Presentation

The Lausanne Linguistics Research Seminar is the official research seminar of the Section des Sciences du Langage et de l'Information (SLI) of the University of Lausanne. It takes place once or twice a month.

If you are interested in attending the talks (on Zoom), please write to the seminar's organizer Benjamin Storme (at firstname.lastname@unil.ch)


Winter 2021 Calendar

Titles and abstracts are published about a week before the talk. Talks generally take place on Tuesdays at 12:30 pm. Note however that Ezer Rasin's talk will take place on a Friday (November 12).

November 12: Ezer Rasin - How children learn the hidden sound patterns of their language: a computational approach

Exceptionally, this talk takes place on a Friday (12:30 PM)

The sound system of a language contains patterns that humans learn from their input in the first few years of their lives. Some of those patterns are "hidden" (also called "opaque"), in the sense that they are only observable at a level of abstraction that is remote from the surface sounds that children hear. Such hidden sound patterns pose a cognitive puzzle: how do children make the inductive leap required to abstract away from the surface and discover a hidden sound pattern? In this talk I will present an approach to this puzzle based on the principle of Minimum Description Length (MDL) -- a mathematical formalization of Occam's Razor -- according to which children learn sound patterns by looking for the system of rules that provides the simplest description of their input. I will present a concrete MDL-based learning algorithm and successful simulation results using artificial datasets with hidden sound patterns like those found in natural languages. These results suggest that MDL is a promising general theory of language acquisition in the domain of sound.

November 24: Jonathan Kasstan - On the emergence of variable rules as a resource in severe language endangerment

Exceptionally, this talk takes place on a Wednesday at 4 PM.

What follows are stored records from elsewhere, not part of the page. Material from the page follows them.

/-- TRUNC. The record of positions written beyond `LEN` ends with it (assumption log 22). -/
def State.doTrunc (s : State) (b : List Byte) : State :=
  let r := ropeR b
  let p := ropePos b
  let s1 := s.releaseBlocks r ((p + 63) / 64)
  let s2 := s1.modRope r (fun x => { x with
    len := p, xlen := 0, shared := min x.shared (p / 64), av := x.av && 64 * (x.ablk + 1) ≤ p, written := [], draft := [] })
  if p % 64 = 0 then s2
  else match s2.blockRecord r (p / 64) with
    | none => s2
    | some a => (s2.recIds a).foldl (fun s x =>
        if (s.page x).refs = 1 then s.modPage x (fun e => { e with full := false }) else s) s2

/-- SET. -/
def State.doSet (s : State) (b : List Byte) : State :=
  let flags := field b 1 1
  s.modRope (ropeR b) (fun x => { x with
    prio := if bit flags 0 then field b 17 1 % 16 else x.prio, tier := if bit flags 1 then field b 17 1 / 16 % 4 else x.tier,
    taint := x.taint && !bit flags 2 })

/-- A rope command runs: it waits for its turn, and completes with its status, the new `GEN` of OPEN and FORK, and the
taint of the rope (08 R242 to R244, 12 R355, R360). -/
def State.ropeCommand (s : State) (c : CmdSrc) (op : Nat) : State :=
  match s.cmdBytes c 3 with
  | none => s
  | some b =>
    let mine := ropeOp b == op || (op == 1 && (ropeOp b == 0 || 5 < ropeOp b))
    let r := ropeR b
    let ropes := if ropeOp b = 3 then [r, ropeSrc b] else [r]
    if !mine || !s.turn (s.cmdOrder c) none ropes then s
    else
      let st := s.ropeStatus b
      let done (s : State) : State := s.finish c stOk (if op = 1 ∨ op = 3 then (s.rope r).gen else 0) 0 (s.rope r).taint
      if st ≠ stOk then s.finish c st 0 0 (s.rope r).taint
      else match op with
        | 1 => done (s.doOpen b)
        | 2 => done (s.doClose r)
        | 3 =>
          match s.doFork b with
          | some t => done t
          | none => s.finish c stNoFrame 0 0 (s.rope r).taint
        | 4 => done (s.doTrunc b)
        | _ => done (s.doSet b)

/-! ## New pages, copies and KV writes (08 R245 to R249) -/

/-- Pages in frames of fenced tiles whose die is UP and that wait to be demoted: each has a claim to an edge frame before
any new page (08 R255). -/
def State.fencedWaiting (s : State) : Nat :=
  (s.kv.held.filter (fun e => handleNear e.1 && s.fencedTile (handleTile e.1) && s.prst (handleTile e.1 / 128) == prstUp
    && !s.kv.moves.any (fun m => m.1 == e.2))).length

/-- An edge frame for a new page of die `n`. -/
def State.newEdge (s : State) (n : Nat) : Option Nat :=
  if (s.kv.edgeStacks.map s.stackFree).sum ≤ s.fencedWaiting then none else s.anyEdge n

/-- The frame of a new page of rope `r` on die `n` (08 R246, R254). -/
def State.newFrame (s : State) (r n : Nat) : Option Nat :=
  let near := if (s.rope r).tier = 0 ∧ !s.flag pgRope ROPE_CFG.FREEZE ∧ s.nfree n ≠ 0 ∧ s.prst n = prstUp
    then s.newNear n else none
  match near with
  | some h => some h
  | none => s.newEdge n

/-- A page with one reference in frame `h`. -/
def State.makePage (s : State) (h id mslot layer group : Nat) : State :=
  (s.takeFrame h id).setPage id
    { loc := h, refs := 1, score := 0, stamp := s.epoch % 65536, state := pageLive, mslot := mslot, full := false,
      cairn := false, layer := layer, group := group }

/-- `new_page` (08 R245, R246); none without a frame. -/
def State.newPage (s : State) (r layer group : Nat) : Option (State × Nat) :=
  let m := (s.rope r).mslot
  let l := s.lay m
  match s.newFrame r (l.dieOf (l.groups * layer + group)), s.pickId with
  | some h, some id => some (s.makePage h id m layer group, id)
  | _, _ => none

/-- A frame of the class of `h`, in the same tier and on the same die (08 R247, R248). -/
def State.sameClass (s : State) (h : Nat) : Option Nat :=
  let c := s.frameClass h
  if handleNear h then
    ((s.poolTiles c.1).filter (fun l => (s.physOf l).getD 0 % 144 / 36 == c.2.1)).findSome? (fun l => s.pickNear l (some c.2.2))
  else if (s.kv.edgeStacks.map s.stackFree).sum ≤ s.fencedWaiting then none
  else s.pickEdge (handleStack h) (some c.2.2)

/-- The frame of a copy of the page in frame `h`, whose pair lies on die `n`. -/
def State.copyFrame (s : State) (h n : Nat) : Option Nat :=
  match s.sameClass h with
  | some f => some f
  | none =>
    if handleNear h then (s.poolTiles n).findSome? (fun l => s.pickNear l none) else s.newEdge n

/-- A copy of a page begun. -/
def State.noteCopy (s : State) (c : KvCopy) : State := { s with kv := { s.kv with copies := s.kv.copies ++ [c] } }

/-- Copy-on-write of page `x`, which pair `i` of block `b` of rope `r` writes, begins (08 R247): page `y` in frame `h`, and
its rows copied by the row engine where one serves both frames. -/
def State.copyTo (s : State) (r b i x h y : Nat) : State :=
  let e := s.page x
  let s2 := (s.makePage h y e.mslot e.layer e.group).noteCopy { rope := r, block := b, pair := i, old := x, new := y }
  if s2.frameClass h == s2.frameClass e.loc then
    (List.range (s2.lay e.mslot).rows).foldl (fun s k =>
      s.issueRow (.copy y) (s.frameAddr h + 2048 * k) (some (s.frameAddr e.loc + 2048 * k))) s2
  else s2

/-- The same with the frame and the page ID chosen; none without a frame. -/
def State.copyPage (s : State) (r b i x : Nat) : Option State :=
  (s.copyFrame (s.page x).loc (s.pageDie (s.page x))).bind (fun h => s.pickId.map (fun y => s.copyTo r b i x h y))

/-- Whether a page lies in a near frame of a die that is not UP, so that the page mover waits (08 R250). -/
def State.pageDown (s : State) (x : Nat) : Bool :=
  let h := (s.page x).loc
  handleNear h && s.dieDown (handleTile h / 128)

/-- The new page takes the old one's place in the record that the write names, or is dropped where the record has lost the
old one meanwhile. -/
def State.linkCopy (s : State) (c : KvCopy) : State :=
  match s.blockRecord c.rope c.block with
  | some rec =>
    if s.recId rec c.pair = c.old then
      (s.modPage c.old (fun e => { e with refs := e.refs - 1 })).setRecId rec c.pair c.new
    else s.releaseRef c.new false
  | none => s.releaseRef c.new false

/-- A copy ends once its row commands have completed: the page mover copies the rows that they did not (08 R247), waiting
for a die that is not UP. -/
def State.finishCopy (s : State) (c : KvCopy) : State :=
  let rows := List.range (s.lay (s.page c.new).mslot).rows
  let dst := s.frameAddr (s.page c.new).loc
  let src := s.frameAddr (s.page c.old).loc
  let left := rows.filter (fun k => !s.rowServed (.copy c.new) (dst + 2048 * k))
  if !s.jobsOver (.copy c.new) || (!left.isEmpty && (s.pageDown c.new || s.pageDown c.old)) then s
  else
    let s1 := (left.foldl (fun s k => s.moveRow (src + 2048 * k) (dst + 2048 * k)) s).dropJobs (.copy c.new)
    let s2 := s1.count pgRope ROPE_COW.COUNT 1
    let s3 := if left.isEmpty then s2 else s2.count pgRope ROPE_COW_MOVER.COUNT 1
    ({ s3 with kv := { s3.kv with copies := s3.kv.copies.filter (· != c) } }).linkCopy c

/-- Every copy that can end. -/
def State.finishCopies (s : State) : State := s.kv.copies.foldl State.finishCopy s
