-- ==== Sys2Proof/Machine/Attention.lean ====
section
/-! DEFINITION. Fused attention (10): the checks of ATTN and of its rows, KV writes, work items, the kernel's arithmetic,
the delivery of outputs, completion, and ACCEPT. -/

namespace Sys2Proof.Machine

/-! ## Fields (10 R282, R284) -/

def AttnCmd.bf16 (a : AttnCmd) : Bool := bit (field a.body 1 1) 0
def AttnCmd.layer (a : AttnCmd) : Nat := field a.body 4 1
def AttnCmd.mslot (a : AttnCmd) : Nat := field a.body 5 1 % 16
def AttnCmd.qpk (a : AttnCmd) : Nat := field a.body 6 1 % 32
def AttnCmd.sms (a : AttnCmd) : Word := BitVec.ofNat 32 (field a.body 8 4)
/-- `CSEQ` and `DONE` of an ATTN or ACCEPT body. -/
def bodyCseq (b : List Byte) : Nat := field b 12 4
def bodyDone (b : List Byte) : Nat := field b 22 6

/-- Bytes of one output (10 R288). -/
def AttnCmd.outSize (a : AttnCmd) : Nat := if a.bf16 then 256 else 512

def AttnRow.rope (x : AttnRow) : Nat := rowRope x.bytes
def AttnRow.mask (x : AttnRow) : Nat := field x.bytes 2 1 % 4
def AttnRow.q (x : AttnRow) : Nat := field x.bytes 3 1
def AttnRow.ctx (x : AttnRow) : Nat := field x.bytes 4 4
def AttnRow.win (x : AttnRow) : Nat := field x.bytes 8 4
def AttnRow.out (x : AttnRow) : Nat := field x.bytes 12 4
def AttnRow.qaddr (x : AttnRow) : Nat := field x.bytes 16 6
def AttnRow.kvaddr (x : AttnRow) : Nat := field x.bytes 22 6
def AttnRow.treeAddr (x : AttnRow) : Nat := field x.bytes 32 6

/-- A row at acceptance. -/
def rowOf (b : List Byte) : AttnRow :=
  { bytes := b, phase := .waiting, status := stOk, poison := false, met := false, len := 0, tree := [], root := none,
    items := [], parts := [], flying := [], sent := [], failed := [] }

/-- Hq, and the query heads that a pair of a layer serves (10 R282, R297). -/
def AttnCmd.heads (a : AttnCmd) (l : Lay) : Nat := l.heads * a.qpk
def AttnCmd.headsOf (a : AttnCmd) (l : Lay) (i : Nat) : List Nat :=
  (List.range (l.hpg * a.qpk)).map (fun n => i % l.groups * l.hpg * a.qpk + n)
/-- The pair of a query head, and the pairs of the command's layer. -/
def AttnCmd.pairOf (a : AttnCmd) (l : Lay) (h : Nat) : Nat := l.groups * a.layer + h / a.qpk / l.hpg
def AttnCmd.pairs (a : AttnCmd) (l : Lay) : List Nat := (List.range l.groups).map (fun g => l.groups * a.layer + g)

/-- The participants of a die, by position (10 R296). -/
def AttnCmd.onDie (a : AttnCmd) (n : Nat) : List Nat := a.parts.filter (fun t => t / 128 == n)

/-- The home of a query head of row `rho` (10 R300). -/
def AttnCmd.home (a : AttnCmd) (l : Lay) (rho h : Nat) : Nat :=
  let p := a.onDie (l.dieOf (a.pairOf l h))
  p.getD ((rho * a.heads l + h) % p.length) 0

def State.setAttn (s : State) (a : AttnCmd) : State :=
  { s with attn := { s.attn with cmds := s.attn.cmds.map (fun b => if b.id = a.id then a else b) } }

def State.attnCmd (s : State) (id : Nat) : Option AttnCmd := s.attn.cmds.find? (fun a => a.id == id)

def AttnCmd.setRow (a : AttnCmd) (rho : Nat) (x : AttnRow) : AttnCmd := { a with rows := a.rows.set rho x }

/-! ## Visibility (10 R289, R290) -/

/-- Whether node `c` is node `j` or an ancestor of it, going up at most `fuel` times. -/
def ancestor (tree : List Nat) (c : Nat) : Nat → Nat → Bool
  | 0, j => c == j
  | fuel + 1, j => c == j || (tree.getD j 0xFF < j && ancestor tree c fuel (tree.getD j 0xFF))

/-- Whether position `t` is visible to query `j`. -/
def AttnRow.visible (x : AttnRow) (j t : Nat) : Bool :=
  match x.mask with
  | 0 => t ≤ x.len + j
  | 1 => t ≤ x.len + j && x.len + j < t + x.win
  | _ => t < x.len || (t < x.len + x.q && ancestor x.tree (t - x.len) 64 j)

/-- The lowest position visible to some query; every position from it to `LEN` + q - 1 is visible to one. -/
def AttnRow.lowest (x : AttnRow) : Nat := if x.mask = 1 then x.len + 1 - x.win else 0

/-- The blocks of a row's work items (10 R297). -/
def AttnRow.blocks (x : AttnRow) : List Nat :=
  let a := x.lowest / 64
  (List.range ((x.len + x.q - 1) / 64 + 1 - a)).map (a + ·)

/-- Whether the first `n` bytes of a tree table break R290. -/
def treeBad (tree : List Nat) (n : Nat) : Bool :=
  (List.range n).any (fun c => tree.getD c 0 != 0xFF && c ≤ tree.getD c 0)

/-! ## The done sector (10 R283) -/

/-- Whether the device reaches a range that it writes: memory that is not a hole, on a die that is up, not refused. -/
def State.reachable (s : State) (a n : Nat) : Bool := s.rangeStatus a n == stOk && !s.rangeRefused a n

/-- The done sector of a command. -/
def State.writeDone (s : State) (b : List Byte) (status a c : Nat) : State :=
  let p := bodyDone b
  if p % 32 ≠ 0 || !s.reachable p 32 then s
  else (s.guardedWrite stBadCmd p [codeWord (leBytes 4 (bodyCseq b) ++ leBytes 1 status ++ List.replicate 3 0
    ++ leBytes 4 a ++ leBytes 4 c ++ List.replicate 16 0)]).1

/-- A command ends with its done sector and its completion. -/
def State.endAttn (s : State) (c : CmdSrc) (b : List Byte) (status r0 r1 : Nat) (taint : Bool) : State :=
  (s.writeDone b status r0 r1).finish c status r0 r1 taint

/-! ## ATTN (10 R291) -/

/-- Whether an ATTN body breaks its format, given whether its table can be looked at. -/
def State.attnMalformed (s : State) (b : List Byte) : Bool :=
  let rows := field b 2 2
  let m := field b 5 1
  let ropes := (List.range (attnRows b)).map (fun i => rowRope (s.metaBytes (attnTable b + 64 * i) 2))
  field b 0 1 != 1 || 2 ≤ field b 1 1 || rows == 0 || 1024 < rows || 16 ≤ m || field b 6 1 == 0 || 16 < field b 6 1
    || field b 7 1 != 0 || field b 28 4 != 0 || attnTable b % 64 != 0 || bodyDone b % 32 != 0 || !s.ropesOn
    || (s.layValid m && (s.lay m).layers ≤ field b 4 1)
    || (s.rangeStatus (attnTable b) (64 * rows) == stOk && ropes.eraseDups.length != ropes.length)

/-- The dies that hold the pairs of a layer. -/
def layerDies (l : Lay) (layer : Nat) : List Nat :=
  ((List.range l.groups).map (fun g => l.dieOf (l.groups * layer + g))).eraseDups

/-- The participants of a command (10 R296). -/
def State.participants (s : State) (dies : List Nat) : List Nat :=
  (List.range 1536).filter (fun l => dies.contains (l / 128) && s.canTakePart l)

/-- The status of an ATTN at acceptance. A table or done sector on a die that is down is DEST_DOWN (assumption log 24). -/
def State.attnStatus (s : State) (b : List Byte) : Nat :=
  let m := field b 5 1 % 16
  let n := 64 * attnRows b
  let dies := layerDies (s.lay m) (field b 4 1)
  let parts := s.participants dies
  if s.attnMalformed b then stBadCmd
  else if !s.layValid m then stBadLayout
  else if s.rangeStatus (attnTable b) n = stNoTarget ∨ s.rangeStatus (bodyDone b) 32 = stNoTarget then stNoTarget
  else if !s.reachable (attnTable b) n ∨ !s.reachable (bodyDone b) 32 then stDestDown
  else if (s.firstDamaged (attnTable b) n).isSome then stTableUE
  else if dies.any (fun d => s.prst d != prstUp || !parts.any (fun l => l / 128 == d)) then stDestDown
  else stOk

/-- ATTN accepted: refused by its checks, or put into progress. It waits for a table that is asleep (14 R397). -/
def State.attnAccept (s : State) (c : CmdSrc) : State :=
  match s.cmdBytes c 5 with
  | none => s
  | some b =>
    let op := field b 0 1 % 16
    let n := 64 * attnRows b
    let running := s.attn.cmds.any (fun a => a.src == c && (match c with | .window _ _ => true | .body _ => false))
    if op = 2 || running then s
    else if !s.attnMalformed b && s.reachable (attnTable b) n && s.asleep (attnTable b) n then s
    else
      let st := s.attnStatus b
      if st ≠ stOk then
        let s1 := if st = stTableUE then (s.readMem srcRuntime (attnTable b) n).1 else s
        s1.endAttn c b st 0 0 false
      else
        let r := s.readMem srcRuntime (attnTable b) n
        let a : AttnCmd :=
          { id := s.attn.next, order := s.cmdOrder c, src := c, body := b,
            parts := s.participants (layerDies (s.lay (field b 5 1)) (field b 4 1)), called := [], ended := [],
            lost := false, rows := (List.range (attnRows b)).map (fun i => rowOf (slice r.2.1 (64 * i) 64)) }
        { r.1 with attn := { r.1.attn with next := r.1.attn.next + 1, cmds := r.1.attn.cmds ++ [a] } }

/-! ## Rows: checks (10 R292) -/

/-- The dies that any valid layout names (10 R302). -/
def State.kernelDie (s : State) (n : Nat) : Bool :=
  (List.range 16).any (fun m => s.layValid m && bit (s.lay m).dies n)

/-- The byte ranges of a row's records: queries, new KV and, for a tree row, the tree table (10 R286, R287, R290). -/
def State.rowRanges (s : State) (a : AttnCmd) (x : AttnRow) : List (Nat × Nat) :=
  let l := s.lay a.mslot
  [(x.qaddr, 160 * x.q * a.heads l), (x.kvaddr, (2 * l.elem + 32) * x.q * l.heads)]
    ++ (if x.mask = 2 then [(x.treeAddr, 64)] else [])

/-- The parents of a row's tree. -/
def State.rowTree (s : State) (x : AttnRow) : List Nat :=
  if x.mask = 2 then (s.metaBytes x.treeAddr 64).map (·.toNat) else []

The centrality of style is uncontested in sociolinguistics: it is an essential construct in the study of linguistic variation and change in the speech community. This is not the case in the ‘language-obsolescence’ literature, where stylistic variation among endangered-language speakers is instead understood as an ephemeral, ‘marginal’ (Hoeningwald 1989: 348) resource, as speakers are argued to undergo ‘stylistic shrinkage’, later becoming ‘monostylistic’ (e.g. Dressler and Wodak-Leodolter 1977: 37). While such characterisations are readily found (Mougeon and Beniak 1989: 309, Grinevald Craig 1997: 261, Holloway 1997: 149, Dal Negro 2004: 50, Roesch 2012: 192 inter alia), I argue that accounts of stylistic variation in language obsolescence are over-simplified and insufficiently theorised. Using data from a study on linguistic variation and change in severely endangered Francoprovençal, I argue that stylistic variation can in fact emerge from structural processes associated with obsolescence: among more fluent speakers, a categorical allophonic rule of /l/-palatalization before obstruents becomes underspecified. Speakers pick up on this variation and recruit variants strategically in socially meaningful ways. Among adult learners of Francoprovençal, novel palatal variants form part of an emergent sociolinguistic norm. Using these data, I offer some reflections on how studies of such minoritized languages might contribute to our understandings of the actuation of sociolinguistic variation.

References

Dal Negro, Silvia. 2004. Language contact and dying languages. Revue française de linguistique appliquée 9(2): 47-58.

Dressler, Wolfgang and Ruth Wodak-Leodolter. 1977. Language preservation and language death in Brittany. International Journal of the Sociology of Language, 12: 33-44.

Grinevald Craig, Colette. 1997. Language contact and language degeneration. In Florian Coulmas (ed.), The Handbook of Sociolinguistics, 257-270. Oxford: Blackwell.

Hoenigswald, Henry M. 1989. Language obsolescence and language history: matters of linearity, leveling, loss, and the like. In Nancy C. Dorian (ed.), Investigating Obsolescence, 347-354. Cambridge: Cambridge University Press.

Holloway, Charles E. 1997. Dialect Death: The Case of Brule Spanish. Amsterdam: John Benjamins.

Mougeon, Raymond and Edouard Beniak. 1989. Language contraction and linguistic change: The case of Welland French. In Nancy C. Dorian (ed.), Investigating Obsolescence, 287-312. Cambridge: Cambridge University Press.

Roesch, Karen A. 2012. Language Maintenance and Language Death: The Decline of Texas Alsatian. Amsterdam: John Benjamins.